Question

Show that 2^2n-1 +1 is divisible by 3 for all n > 1.

Answer 1

Step-by-step explanation:

Let's assume that

$P(n)\ =\ 2^{2n-1}+1$ is divisible by 3.

for n= 1

$P(1)\ =\ 2^{2.(1)-1}+1$

       = 3

Hence, P(1) is true for n=1

for n=2

$P(2)\ =\ 2^{2.(2)-1}+1$

       = 9, which is divisible by 3.

As we can see, P(n) is also true for n= 2.

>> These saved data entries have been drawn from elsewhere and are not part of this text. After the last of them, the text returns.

-- ==== Sys2Proof/Machine/View.lean ====
section
/-! DEFINITION. What a host read of BAR0 and BAR2 returns, derived from the state: the RO fields of the register tables, and who sees
them (R39 to R41, R138, R298, R338, R483, R488). Reads that change the state are commands of their own. -/
namespace Sys2Proof.Machine

/-- A word made of fields: lowest bit, width, value. -/
def pack (fs : List (Nat × Nat × Nat)) : DWord := fs.foldl (fun w f => putFld w f.1 f.2.1 f.2.2) 0

/-! ### RO fields by block -/

/-- LIFECYCLE (DOM_LIFE). -/
def Lifecycle.code : Lifecycle → Nat
  | .unowned => 1
  | .owned => 2
  | .rma => 3
  | .retired => 4

/-- DOM_LIFE. -/
def State.lifeView (s : State) : DWord :=
  let o := s.belay.otp
  pack [(0, 3, o.life.code), (4, 3, o.slots.toList.findIdx (fun x => x.used && !x.revoked)), (8, 4, (o.slots.toList.filter (fun x => !x.used)).length),
    (16, 1, b2n s.belay.debugUnlocked), (17, 1, b2n s.belay.jtagChallenge.isSome)]

/-- A field of the selected key slot, 0 where the domain does not hold it (R170). -/
def State.sealView (s : State) (d : Dom) (f : KeySlot → Nat) : DWord :=
  match s.key (s.rf (.fn d .sealSel) 0 8) with
  | some k => if k.dom = d then BitVec.ofNat 64 (f k) else 0
  | none => 0

/-- RO fields of a function's own registers. -/
def State.fnView (s : State) (d : Dom) (r : FnReg) : DWord :=
  let f := s.func d
  match r with
  | .devId => pack [(0, 16, Config.vendorId.toNat), (16, 16, if d = 0 then 0x3200 else 0x3201), (32, 8, 0xB0), (40, 8, 1)]
  | .hoststat => pack [(16, 16, f.flrAborts.toNat)]
  | .objRes => pack [(0, 1, b2n (s.objBusy d)), (8, 8, f.objRes.toNat)]
  | .objRt => f.objRt.setWidth 64
  | .fltRes => pack [(0, 1, b2n (s.fltBusy d)), (8, 8, f.fltRes.toNat)]
  | .gwRes => pack [(0, 1, b2n (s.gwBusy d)), (8, 8, f.gwRes.toNat)]
  | .sealCfg => s.sealView d (fun k => b2n k.mac64)
  | .sealCtr => s.sealView d (fun k => k.ctr.toNat)
  | .sealLast => s.sealView d (fun k => k.last.toNat)
  | .sealWin => s.sealView d (fun k => k.win.toNat)
  | .sealFail i => pack [(0, 16, (f.sealFail.toList.getD (2 * i.val) 0).toNat), (16, 16, (f.sealFail.toList.getD (2 * i.val + 1) 0).toNat)]
  | _ => 0

/-- RO fields of a ring's registers, in its domain. -/
def State.ringView (s : State) (i : Nat) (r : RingReg) : DWord :=
  let x := s.ring i
  let full := ringType (s.ringCfg i) == 3 && bit (s.ringCfg i) 0 && x.active && !x.wait.isEmpty
  match r with
  | .status => pack [(0, 16, x.head.toNat), (16, 11, x.inflight), (27, 1, b2n x.active), (28, 1, b2n full)]
  | .drops => x.drops.setWidth 64
  | _ => 0

/-- Remaining hold time of a port or of the group whose anchor it is (FPn_HOLDLEFT, R129, R247). -/
def State.holdLeft (s : State) (p : PortId) : Nat :=
  let left := fun e : Option DWord => match e with
    | some due => s.usLeft due
    | none => 0xFFFFFFFF
  let x := s.port p
  match s.liveGroup p with
  | some k => if (s.group k).state = .hold ∧ s.anchor k = p then left (s.group k).holdEnd else 0
  | none => if x.state = .hold then left x.holdEnd else if x.state = .isolated ∧ x.prior = .hold then ((x.holdKept).getD 0).toNat else 0

/-- FPn_TXHEAD: the lowest-ranked candidate. -/
def State.txHead (s : State) (p : PortId) : DWord :=
  match lowest ((s.port p).cands.filter inSet) with
  | none => 0
  | some c =>
    let item := match c.src with
      | .obj o => o.toNat
      | .ring _ => c.op.tag.toNat
    pack [(0, 16, item), (16, 6, if isObj c then 0 else c.op.num.val), (22, 1, b2n (isObj c)), (23, 1, 1), (24, 1, b2n c.ready)]

/-- RO fields of a field port's registers. -/
def State.portView (s : State) (p : PortId) (r : PortReg) : DWord :=
  let x := s.port p
  match r with
  | .state =>
    let shown := x.state == .hold || x.state == .isolated || (x.state == .busoff && x.boAuto)
    pack [(0, 4, x.state.code), (4, 4, if shown then x.prior.code else 0), (8, 1, b2n (x.state == .busoff && x.boAuto)), (9, 1, b2n x.seqOn),
      (10, 1, b2n x.holdPending.isSome), (11, 1, b2n (x.busIdle && !Config.busTaken s.raw.toNat p.val)), (12, 1, b2n s.tmu.portHoldover), (16, 5, x.promoteCnt), (24, 8, x.cfgCode.toNat)]
  | .err => pack [(0, 9, x.tec), (16, 8, if x.seqOn then s.runsSeen p else x.rec_), (24, 2, errState x.tec x.rec_)]
  | .tdcstat => pack [(0, 16, x.loopFd.toNat), (16, 16, x.loopXl.toNat)]
  | .pair =>
    let q := s.pairs[fin 16 (p.val / 2)]
    if p.val % 2 = 0 then pack [(1, 1, b2n q.inserted), (2, 1, b2n q.colOn)] else 0
  | .cap => pack [(0, 2, (s.dev.banks[bankOf p]).toNat), (2, 2, p.val / 8)]
  | .holdleft => pack [(0, 32, s.holdLeft p)]
  | .txstat => if halted x.state then 0 else pack [(0, 6, slotsUsed x), (6, 1, b2n x.lone), (7, 1, b2n (x.lone && s.rb (.port p .mode) 12)), (8, 5, min 31 x.ackRun), (13, 1, b2n x.suspend),
      (14, 1, b2n x.onWire.isSome), (16, 3, lastErrCode x.lastErr), (19, 1, b2n x.lastErrTx), (24, 6, s.sources p)]
  | .txhead => if halted x.state then 0 else s.txHead p
  | .ftstat => pack [(0, 8, x.ft.sentSeq.toNat), (8, 6, x.ft.poll), (16, 8, x.ft.missed.toNat), (24, 8, x.ft.bad.toNat)]
  | .eng => match s.spur.attached[p] with
    | some e => pack [(0, 6, e.val), (8, 2, (s.spur.portImage[p]).val), (16, 8, (s.engine e).gen.toNat)]
    | none => pack [(0, 6, 0x3F), (8, 2, (s.spur.portImage[p]).val)]
  | _ => 0

/-- RO fields of a star group's registers. -/
def State.groupView (s : State) (k : GrpId) (r : GrpReg) : DWord :=
  let g := s.group k
  match r with
  | .state => pack [(0, 3, g.state.code), (3, 3, if g.state = .hold then g.prior.code else 0), (6, 1, b2n g.holdPending.isSome), (8, 8, g.cfgCode.toNat),
      (16, 4, g.leader), (20, 5, g.promoteCnt)]
  | .brst => (List.finRange 16).foldl (fun w b => if b.val < (s.members k).length then putFld w (2 * b.val) 2 (g.branches[b]).state.code else w) 0
  | .brv b =>
    let x := g.branches[b]
    pack [(0, 8, recentSum x), (8, 3, x.kind), (11, 1, b2n x.seqOn), (16, 16, x.total.toNat)]
  | .tstat => pack [(0, 16, g.cycleCnt.toNat), (16, 8, g.misses), (32, 32, g.deviation.toNat)]
  | _ => 0

/-- RO fields of the time unit. -/
def State.tmuView (s : State) (r : TmuReg) : DWord :=
  let t := s.tmu
  match r with
  | .now => if t.started then s.now else 0
  | .raw => t.raw
  | .ofs => t.par.ofs
  | .anchor => t.par.anchor
  | .rate => t.par.rate.setWidth 64
  | .sstat => pack [(0, 3, t.servo.code), (3, 1, b2n t.reflock), (4, 8, min 255 t.lockCnt), (16, 16, t.stepCnt.toNat)]
  | .scnt => pack [(0, 16, t.used.toNat), (16, 16, t.stale.toNat)]
  | .slast => t.lastOffset
  | _ => 0

/-- RO fields of an Ethernet port; a quantum of pause lasts 512 ns, and a begun one counts (log 38). -/
def State.ethView (s : State) (k : EpId) (r : EpReg) : DWord :=
  let x := s.eth k
  match r with
  | .stat => pack [(0, 1, b2n x.link), (1, 1, b2n x.anDone), (2, 2, x.lpPause.toNat), (4, 2, x.lpRf.toNat), (6, 1, b2n (s.pauseHon k)), (7, 1, b2n (s.paused k)),
      (16, 16, match x.pauseEnd with
        | some e => (e.toNat - s.raw.toNat + ns 512 - 1) / ns 512
        | none => 0)]
  | _ => 0

/-- RO fields of a Ridgeline link. -/
def State.linkView (s : State) (k : LinkId) (r : RlReg) : DWord :=
  let l := s.link k
  match r with
  | .stat => pack [(0, 3, l.state.code), (3, 1, b2n (s.rlLos k)), (4, 1, b2n l.rf), (5, 1, b2n (s.ringWrapped k)), (6, 1, b2n (decide (s.fab.upstream = k.val))),
      (7, 1, b2n l.encOn), (8, 8, if l.state = .up then l.nbr.addr.toNat else 0), (16, 2, if l.state = .up then l.nbr.link.toNat else 0)]
  | .dly => l.delay.setWidth 64
  | .nbr => if l.state = .up then l.nbr.serial else 0
  | _ => 0

/-- RO fields of the fabric. -/
def State.fabView (s : State) (r : FabReg) : DWord :=
  let f := s.fab
  match r with
  | .stat => pack [(0, 8, f.addr.toNat), (8, 8, f.master.toNat), (16, 8, f.hops.toNat), (24, 3, f.upstream), (27, 1, b2n f.alloc), (28, 1, b2n f.isMaster)]
  | .colf => pack [(0, 4, f.drivers.toNat)]
  | _ => 0

/-- RO fields of DEV registers. -/
def State.devView (s : State) (r : DevReg) : DWord :=
  match r with
  | .swap => pack [(16, 1, b2n s.spur.swap.isSome), (24, 8, s.spur.swapResult.toNat)]
  | .secmd => pack [(16, 1, b2n s.spur.cmdUnit.isSome), (24, 8, s.spur.cmdResult.toNat)]
  | .mstat => s.mstat.setWidth 64
  | .rststat => pack [(0, 3, s.dev.cause.toNat), (3, 1, b2n s.dev.ready), (4, 1, b2n s.dev.recovery), (8, 4, s.dev.absent.toNat), (16, 16, s.dev.warmCount.toNat)]
  | _ => 0

/-- What Cairn's registers show now, or showed last while the service firmware is out (R434). -/
def State.crnShown (s : State) : CrnLast := s.cairn.last.getD s.crnNow

/-- RO fields of Cairn's registers. -/
def State.crnView (s : State) (r : CrnReg) : DWord :=
  let x := s.crnShown
  match r with
  | .logstat => BitVec.ofNat 64 (x.logNext % 2 ^ 32)
  | .loglost => x.logLost.setWidth 64
  | .smbevt => x.smbEvt.setWidth 64
  | .imgstat => x.imgstat.setWidth 64
  | .scrub => pack [(0, 24, x.corrected), (24, 8, x.uncorr.toNat)]
  | _ => 0

/-- A word of 32 sources (EVC_PENDi, EVC_ACTIVEi). -/
def srcWord (p : Nat → Bool) (i : Nat) : DWord := (List.range 32).foldl (fun w j => if p (32 * i + j) then setBit w j else w) 0

/-- Every RO field of a register as domain d's view shows it. -/
def State.statusOf (s : State) (r : Reg) : DWord :=
  match r with
  | .domLife => s.lifeView
  | .domApply => pack [(1, 1, b2n s.belay.applying.isSome), (8, 8, s.belay.result.toNat)]
  | .fn d q => s.fnView d q
  | .ring n q => s.ringView n.val q
  | .port p q => s.portView p q
  | .grp k q => s.groupView k q
  | .tmu q => s.tmuView q
  | .ppsLast i => s.tmu.ppsStamp[i]
  | .evtinIdx i => pack [(0, 16, (s.tmu.captures[i]).prod.toNat)]
  | .out i .cfg => pack [(5, 1, b2n ((s.tmu.pulses[i]).running || (s.tmu.pulses[i]).ends.isSome))]
  | .out i .emitted => (s.tmu.pulses[i]).emitted.setWidth 64
  | .ep k q => s.ethView k q
  | .counter b i => if i.val < 64 then (Tbl.get 0 s.counts (64 * b.val + i.val)).setWidth 64 else 0
  | .half b i => if i.val < 2 then srcWord (fun j => Tbl.get false s.halves (64 * b.val + j)) i.val else 0
  | .rl k q => s.linkView k q
  | .fab q => s.fabView q
  | .seStat e =>
    let x := s.engine e
    pack [(0, 3, x.state.code), (8, 5, x.port.val), (16, 2, x.image.val), (18, 1, b2n x.held), (24, 8, x.gen.toNat)]
  | .seFault e => pack [(0, 4, (s.engine e).cause.toNat), (8, 8, (s.engine e).count.toNat)]
  | .gcStat c =>
    let x := s.core c
    let duty := fun i : Fin 4 => b2n ((s.spur.duties[i]).core == some c)
    pack [(0, 2, x.state.code), (4, 4, duty 0 + 2 * duty 1 + 4 * duty 2 + 8 * duty 3), (8, 4, x.cause.toNat)]
  | .seimg i => pack [(0, 1, b2n (s.spur.images[i]).valid), (8, 8, (s.spur.images[i]).family.toNat), (16, 8, (s.spur.images[i]).gen.toNat)]
  | .dev q => s.devView q
  | .evcClaim d t => pack [(0, 8, (s.claimed d t.val).getD 0)]
  | .evcPri d t => pack [(0, 4, s.runPri d t.val), (4, 5, (s.stack d t.val).length)]
  | .evcSrc d x =>
    let ring := if x.val ≤ 64 then pack [(4, 7, s.srcTarget d x.val), (11, 2, s.srcClass d x.val)] else 0
    ring ||| pack [(14, 1, b2n (s.level d x.val))]
  | .evcWord d k i => if k.val = 2 then srcWord (fun x => s.deliverable d x) i.val else if k.val = 3 then srcWord (fun x => s.srcActive d x) i.val else 0
  | .crn q => s.crnView q
  | .crnSlot c => (s.crnShown.slots[c]).setWidth 64
  | _ => 0

/-- Registers that show nothing of their own: those of an odd port's pair, and the window on the selected key slot (FPn_PAIR, R170). -/
def hidden : Reg → Bool
  | .port p .pair => decide (p.val % 2 = 1)
  | .fn _ .sealCfg | .fn _ .sealCtr | .fn _ .sealLast | .fn _ .sealWin => true
  | _ => false

/-- Bits of a register that its function sees: FLT_HIPRI shows the ports that the function's domain holds (R23, R161). -/
def State.shown (s : State) : Reg → DWord
  | .fn d .fltHipri => BitVec.ofNat 64 ((s.ports_ d).foldl (fun m p => m + 2 ^ p.val) 0)
  | _ => BitVec.allOnes 64

/-- What a register holds: CRN_EVT keeps what it last showed while the service firmware is out (R434). -/
def State.heldReg (s : State) (r : Reg) : DWord :=
  match r, s.cairn.last with
  | .fn d .crnEvt, some x => x.evt[d]
  | _, _ => s.reg r

/-- The register whole: its writable fields and its RO fields. -/
def State.regView (s : State) (r : Reg) : DWord := (if hidden r then 0 else s.heldReg r &&& s.shown r) ||| s.statusOf r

Let's say P(n) is true for n = k

So,

$P(k)\ =\ 2^{2k-1}+1$ is divisible by 3.

$=>\ P(k+1)\ =\ 2^{2(k+1)-1}+1$

                 $=\ 2^{2k+1}+1$

For P(n) should be true, the difference of P(k+1) and P(k) must will have divisible by 3.

So,

$P(k+1)-P(k)\ =\ 2^{2k+1}+1-(2^{2k-1}+1)$

                  $=\ 2^{2k-1}(2^2-1)$

                  $=\ 3\times 2^{2k-1}$

as P(k+1)-P(k) is divisible by 3.

As a result, P(n) is true for all n>1.